The minority individual gets “marked” when he/she gets questioned about their effort, as to “work” extra hard, to get accepted. When I come to consider the friendship groups I’ve had, whose members mainly come from the same racial group as mine, it is easy to point to incompatible cultural backgrounds and/or lack of opportunities to explain for the lack of diversity within my circle of friends.
Come to think about it now, they are bad excuses since much of our socialization is conducted in a multicultural setting. This would have dissipated most of the cultural differences that make us “incompatible” as close friends.
I also used to think that if homophily is proven as an evolutionary fact, how is it possible for us to disregard color altogether when it’s such a salient difference? But saliency itself is questionable since we have been socialized to find skin color as a more distinct physical difference compared to other traits like eyelids?
People are increasingly calling to abolish color altogether for this and the next generation but it remains difficult for this generation given the saliency of color from years of socialization in public institutions where policies are very much implemented along racial lines like housing, welfare and education.
As the “unmarked” group, it is to acknowledge that the mark on the minority or/and disadvantaged group, although unreal, has real consequences. It allows us to consciously cope with tendencies as a structural problem and not one based on the agency (inherent race).

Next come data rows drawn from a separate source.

-- ==== Sys2Proof/Certificates/Slice0/Obligations.lean ====
section
/-! DEFINITION. The statements for the provers. In the statement of a unit operation,
`t = { s with x := t.x, result := t.result }` says that every field but `x` and `result` is unchanged. `result` is no
field of the block but the model's own (log 8): it holds what the rule calls the operation's result. -/

open Sys2Proof Sys2Proof.Machine

/-- For each of the 25 operations and every value of every operand within its range, the decoder reads from the
operation's port word exactly that operation. The operand field of a unit operation is the model's own layout (log
7). [30_encoding.md section 3 (R84), 30_encoding.md section 1 (R76)] -/
def Obligations.DecodeOfEncodeIsIdentity : Prop :=
  ∀ i : Instr, i.wellFormed = true → decode (encode i) = .ok i

/-- Whatever the decoder accepts is well formed; its encoding is of the same format with the same op field or unit
identifier; and bit for bit the encoding's imm or operand field is the word's in the bits the operation reads and
0 above them (RESET and CONFIGURE read no bit of imm). No bit that is read is dropped and no two words mean one
operation otherwise. The operand field of a unit operation is the model's own layout (log 7). [30_encoding.md
section 1 (R76), 30_encoding.md section 4 (R86)] -/
def Obligations.DecodedWordIsTheEncoding : Prop :=
  ∀ (w : PortWord) (i : Instr), decode w = .ok i → i.wellFormed = true ∧
    match w, encode i with
    | .command c, .command e => commandOp e = commandOp c ∧
        ∀ b < 16, (commandImm e).getLsbD b = (decide (b < i.operandBits) && (commandImm c).getLsbD b)
    | .unitOp id x, .unitOp id' y => id' = id ∧
        ∀ b < 48, y.getLsbD b = (decide (b < i.operandBits) && x.getLsbD b)
    | .command _, .unitOp _ _ => False
    | .unitOp _ _, .command _ => False

/-- For every imm: op 0b00 is RESET, 0b01 is INGEST of imm, 0b10 is CONFIGURE, each whatever imm holds, and 0b11 is
rejected by name. [30_encoding.md section 1 (R76), 30_encoding.md section 4 (R86)] -/
def Obligations.CommandWordFields : Prop :=
  ∀ imm : BitVec 16,
    decode (.command (0b00#2 ++ imm)) = .ok .reset ∧
    decode (.command (0b01#2 ++ imm)) = .ok (.ingest imm) ∧
    decode (.command (0b10#2 ++ imm)) = .ok .configure ∧
    decode (.command (0b11#2 ++ imm)) = .reject .reservedCommand

/-- 0x00000 is RESET, 0x20000 CONFIGURE, 0x10064 INGEST 100, 0x1FF9C INGEST -100, 0x10000 INGEST 0; unit identifiers
0, 9, 14 and 21 are RB.PUSH, DW.STEP, CRC.INIT and CD.ARM; identifiers 22 and 31 are unused. The five command
words are R76's; the unit words carry R84's identifier in the model's own port format, with its operand field all
0 (log 7). [30_encoding.md section 1 (R76), 30_encoding.md section 3 (R84), 30_encoding.md section 4 (R86)] -/
def Obligations.SpecWordsDecode : Prop :=
  decode (.command 0x00000#18) = .ok .reset ∧
  decode (.command 0x20000#18) = .ok .configure ∧
  decode (.command 0x10064#18) = .ok (.ingest (BitVec.ofInt 16 100)) ∧
  decode (.command 0x1FF9C#18) = .ok (.ingest (BitVec.ofInt 16 (-100))) ∧
  decode (.command 0x10000#18) = .ok (.ingest 0#16) ∧
  decode (.unitOp 0#5 0#48) = .ok (.rbPush 0#16) ∧
  decode (.unitOp 9#5 0#48) = .ok .dwStep ∧
  decode (.unitOp 14#5 0#48) = .ok (.crcInit 0#24) ∧
  decode (.unitOp 21#5 0#48) = .ok .cdArm ∧
  decode (.unitOp 22#5 0#48) = .reject .unusedUnitId ∧
  decode (.unitOp 31#5 0#48) = .reject .unusedUnitId

/-- With legal parameters and a word at the head of the port that decodes to i, step is exec i on the state with that
word taken. The port is the model's own (log 6). [40_commands_sequencer.md section 1 (R100)] -/
def Obligations.StepRunsTheDecodedOperation : Prop :=
  ∀ (s : State) (w : PortWord) (ws : List PortWord) (i : Instr),
    s.params.legal = true → s.port = w :: ws → decode w = .ok i → step s = exec i { s with port := ws }

/-- If the row's word decodes to i, then step of the state with that word placed is exec i of the state itself.
Placing is the model's own (log 6). [40_commands_sequencer.md section 1 (R100), 30_encoding.md section 3 (R84)] -/
def Obligations.PlacedTableWordRuns : Prop :=
  ∀ (s : State) (nbits w : Nat) (i : Instr), s.params.legal = true → decodeTableWord nbits w = some i →
    step (s.withFetchWord nbits w) = exec i s

/-- With legal parameters, a reserved command word at the head of the port is removed and nothing else changes,
whatever its imm. That the model ignores it and does not refuse it is log 9. [30_encoding.md section 4 (R86 (a)),
93_implementation_defined.md U1] -/
def Obligations.ReservedCommandIsIgnored : Prop :=
  ∀ (s : State) (imm : BitVec 16) (ws : List PortWord), s.params.legal = true →
    s.port = .command (0b11#2 ++ imm) :: ws → step s = .next { s with port := ws }

/-- With legal parameters and nothing on the port, a step leaves the state as it is; with fewer than 584 slots every
step is refused. Stepping with nothing on the port is the model's own (log 6). [20_memory.md section 1 (R53),
70_reset_and_hazards.md section 1 (R270), 93_implementation_defined.md U8] -/
def Obligations.IdleAndIllegalRing : Prop :=
  ∀ s : State, (584 ≤ s.params.rbSize → s.port = [] → step s = .next s) ∧
    (s.params.rbSize < 584 → step s = .refused .illegalParameters)

/-- With the INGEST words of a buffer at the head of the port, as many steps as the buffer has samples leave the left
fold of INGEST over the buffer, with exactly the words behind it still on the port: each sample is taken once, in
order. The port is the model's own (log 6). [40_commands_sequencer.md section 1 (R106), 30_encoding.md section 6
(R88)] -/
def Obligations.ExecuteIsTheFoldOfIngest : Prop :=
  ∀ (s : State) (vs : List Sample) (ws : List PortWord), s.params.legal = true →
    Sys2Proof.core.run vs.length ({ s with port := executeWords vs ++ ws } : State) =
      .next (ingestAll vs { s with port := ws })

/-- From every state RESET answers a next state with configured, wp, cd and thr 0, every ring slot reading RB_INIT and
OUTQ empty; and from any other state with the same parameters it leaves the same values of all of these. (Working
registers are unspecified: nothing is said of them.) [R101] -/
def Obligations.ResetRestoresTheResetState : Prop :=
  ∀ s : State, ∃ t, exec .reset s = .next t ∧
    t.configured = false ∧ t.wp = 0 ∧ t.cd = 0#5 ∧ t.thr = 0#16 ∧
    (∀ i, t.ring.read s.params i = ringInit s.params i) ∧ t.outq = [] ∧
    ∀ s' : State, s'.params = s.params → ∃ t', exec .reset s' = .next t' ∧
      t'.configured = t.configured ∧ t'.wp = t.wp ∧ t'.cd = t.cd ∧ t'.thr = t.thr ∧ t'.ring = t.ring ∧
      t'.outq = t.outq

/-- From every state CONFIGURE answers the same state with configured 1; where configured is already 1 it answers the
state itself. [R102] -/
def Obligations.ConfigureSetsOnlyTheFlag : Prop :=
  ∀ s : State, exec .configure s = .next { s with configured := true } ∧
    (s.configured = true → exec .configure s = .next s)

/-- While configured is 0, INGEST of any sample answers the state itself. [R241] -/
def Obligations.IngestBeforeConfigureIsInert : Prop :=
  ∀ (s : State) (v : Sample), s.configured = false → exec (.ingest v) s = .next s

/-- Configured and cd not 0: INGEST answers a state in which the sample is in the ring one slot on, every other slot
reads as before, cd is one less, and every other field (thr, OUTQ, the working registers) is unchanged.
[40_commands_sequencer.md section 2 (R104, R107), 41_ingest_cooldown.md (R121)] -/
def Obligations.IngestWhileCoolingDown : Prop :=
  ∀ (s : State) (v : Sample), s.configured = true → s.cd ≠ 0#5 →
    ∃ t, exec (.ingest v) s = .next t ∧ Pushed v s t ∧ t.cd.toNat + 1 = s.cd.toNat ∧
      t = { s with wp := t.wp, ring := t.ring, cd := t.cd }

/-- Configured, cd 0, and the 9 window bits after the push do not alternate: INGEST answers a state with the sample
pushed, thr the floor of the mean of the 8 newest samples, trans the number of transitions, and every other field
unchanged (cd stays 0, OUTQ unchanged). [60_exceptions.md section 1 (R242), 40_commands_sequencer.md section 2
(R104, R107), 42_slicer.md (R130, R134)] -/
def Obligations.IngestWithoutPreamble : Prop :=
  ∀ (s : State) (v : Sample), s.configured = true → s.cd = 0#5 →
    ¬ Alternates (windowBit (pushSample v s)) →
    ∃ t, exec (.ingest v) s = .next t ∧ Pushed v s t ∧ IsFloorMean t.thr.toInt (newestSum t) ∧
      t.trans.toNat = transitionCount (windowBit t) ∧
      t = { s with wp := t.wp, ring := t.ring, thr := t.thr, trans := t.trans }

/-- Configured, cd 0, the 9 window bits alternate, and offsets 8 to 39 do not carry 0x8E89BED6: INGEST answers a state
with the sample pushed, thr the floor mean, trans 8, aa the 32 window bits from offset 8 least significant first,
and every other field unchanged (cd stays 0; PKT, hdr, len and OUTQ untouched). [60_exceptions.md section 1
(R243), 47_aa_filter_length.md section 1 (R185, R186), 40_commands_sequencer.md section 2 (R104, R107)] -/
def Obligations.IngestWithWrongAddress : Prop :=
  ∀ (s : State) (v : Sample), s.configured = true → s.cd = 0#5 →
    Alternates (windowBit (pushSample v s)) → ¬ CarriesAddress (windowBit (pushSample v s)) →
    ∃ t, exec (.ingest v) s = .next t ∧ Pushed v s t ∧ IsFloorMean t.thr.toInt (newestSum t) ∧
      t.trans = 8#4 ∧ (∀ n < 32, t.aa.getLsbD n = windowBit t (8 + n)) ∧
      t = { s with wp := t.wp, ring := t.ring, thr := t.thr, trans := t.trans, aa := t.aa }

/-- Configured, cd 0, preamble and address 0x8E89BED6 in the window: INGEST answers a state with the sample pushed,
thr the floor mean, trans 8, aa 0x8E89BED6, cd 20; PKT entry i below len + 5 is the window byte at offset 40 + 8 i
dewhitened with the channel-38 keystream, bit by bit; hdr equals PKT[0..1]; len is the low 6 bits of hdr[1]
reversed; crc and calc are the CRC of PKT[0 .. len+1] in on-air order from 0x555555; rx is PKT[len+2 .. len+4],
first byte most significant; lfsr is the register after 8 (len + 5) steps; parameters, port, configured and result
are unchanged. [40_commands_sequencer.md section 2 (R104, R107), 46_dewhitener.md (R173, R176),
47_aa_filter_length.md section 2 (R190), 48_crc24.md (R203, R204), 49_field_emitter.md (R226)] -/
def Obligations.IngestProcessesTheCandidate : Prop :=
  ∀ (s : State) (v : Sample), s.configured = true → s.cd = 0#5 →
    Alternates (windowBit (pushSample v s)) → CarriesAddress (windowBit (pushSample v s)) →
    ∃ t, exec (.ingest v) s = .next t ∧ Pushed v s t ∧ IsFloorMean t.thr.toInt (newestSum t) ∧
      t.trans = 8#4 ∧ t.aa = 0x8E89BED6#32 ∧ t.cd = 20#5 ∧
      (∀ i < t.len.toNat + 5, ∀ c < 8, (t.pkt.toList.getD i 0#8).getLsbD (7 - c) =
        (windowBit t (40 + 8 * i + c) ^^ keystreamBit 38#8 (8 * i + c))) ∧
      t.hdr[0] = t.pkt[0] ∧ t.hdr[1] = t.pkt[1] ∧
      (∀ i < 6, t.len.getLsbD i = t.hdr[1].getLsbD (7 - i)) ∧
      t.calcCrc = crcOnAir 0x555555#24 (t.pkt.toList.take (t.len.toNat + 2)) ∧ t.crc = t.calcCrc ∧
      t.rxCrc.toNat = (t.pkt.toList.getD (t.len.toNat + 2) 0#8).toNat * 65536 +
        (t.pkt.toList.getD (t.len.toNat + 3) 0#8).toNat * 256 + (t.pkt.toList.getD (t.len.toNat + 4) 0#8).toNat ∧
      t.lfsr = whiteningState 38#8 (8 * (t.len.toNat + 5)) ∧
      t.params = s.params ∧ t.port = s.port ∧ t.configured = true ∧ t.result = s.result

/-- Configured, cd 0, preamble and address in the window: INGEST answers a state with cd 20; if calc equals rx, OUTQ
has gained exactly start marker, the reversed bytes PKT[7] down to PKT[2] as data, end marker; if not, OUTQ is
unchanged. [40_commands_sequencer.md section 2 (R104, R107), 60_exceptions.md section 1 (R244),
49_field_emitter.md (R221, R223, R226)] -/
def Obligations.IngestDecidesByTheCrc : Prop :=
  ∀ (s : State) (v : Sample), s.configured = true → s.cd = 0#5 →
    Alternates (windowBit (pushSample v s)) → CarriesAddress (windowBit (pushSample v s)) →
    ∃ t, exec (.ingest v) s = .next t ∧ t.cd = 20#5 ∧
      (t.calcCrc = t.rxCrc → t.outq = s.outq ++
        [⟨false, s.params.markStart⟩, ⟨true, rev t.pkt[7]⟩, ⟨true, rev t.pkt[6]⟩, ⟨true, rev t.pkt[5]⟩,
         ⟨true, rev t.pkt[4]⟩, ⟨true, rev t.pkt[3]⟩, ⟨true, rev t.pkt[2]⟩, ⟨false, s.params.markEnd⟩]) ∧
      (t.calcCrc ≠ t.rxCrc → t.outq = s.outq)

It’s not about trying to racialize everything when we acknowledge racial privilege. Much of human history has been written along racial lines such that the privileges we enjoy have become hegemonic and taken for granted. While we are beginning to see the irrelevance of categories in this world characterized by growing diversity, it may take awhile for the idea of race to completely dissipate on the face of the earth.
So what is there for us to do at this present moment? It is to understand that certain groups have been “shortchanged” in the course of history and compensate for these changes to mediate as much as we can for the privileges enjoyed by the latter.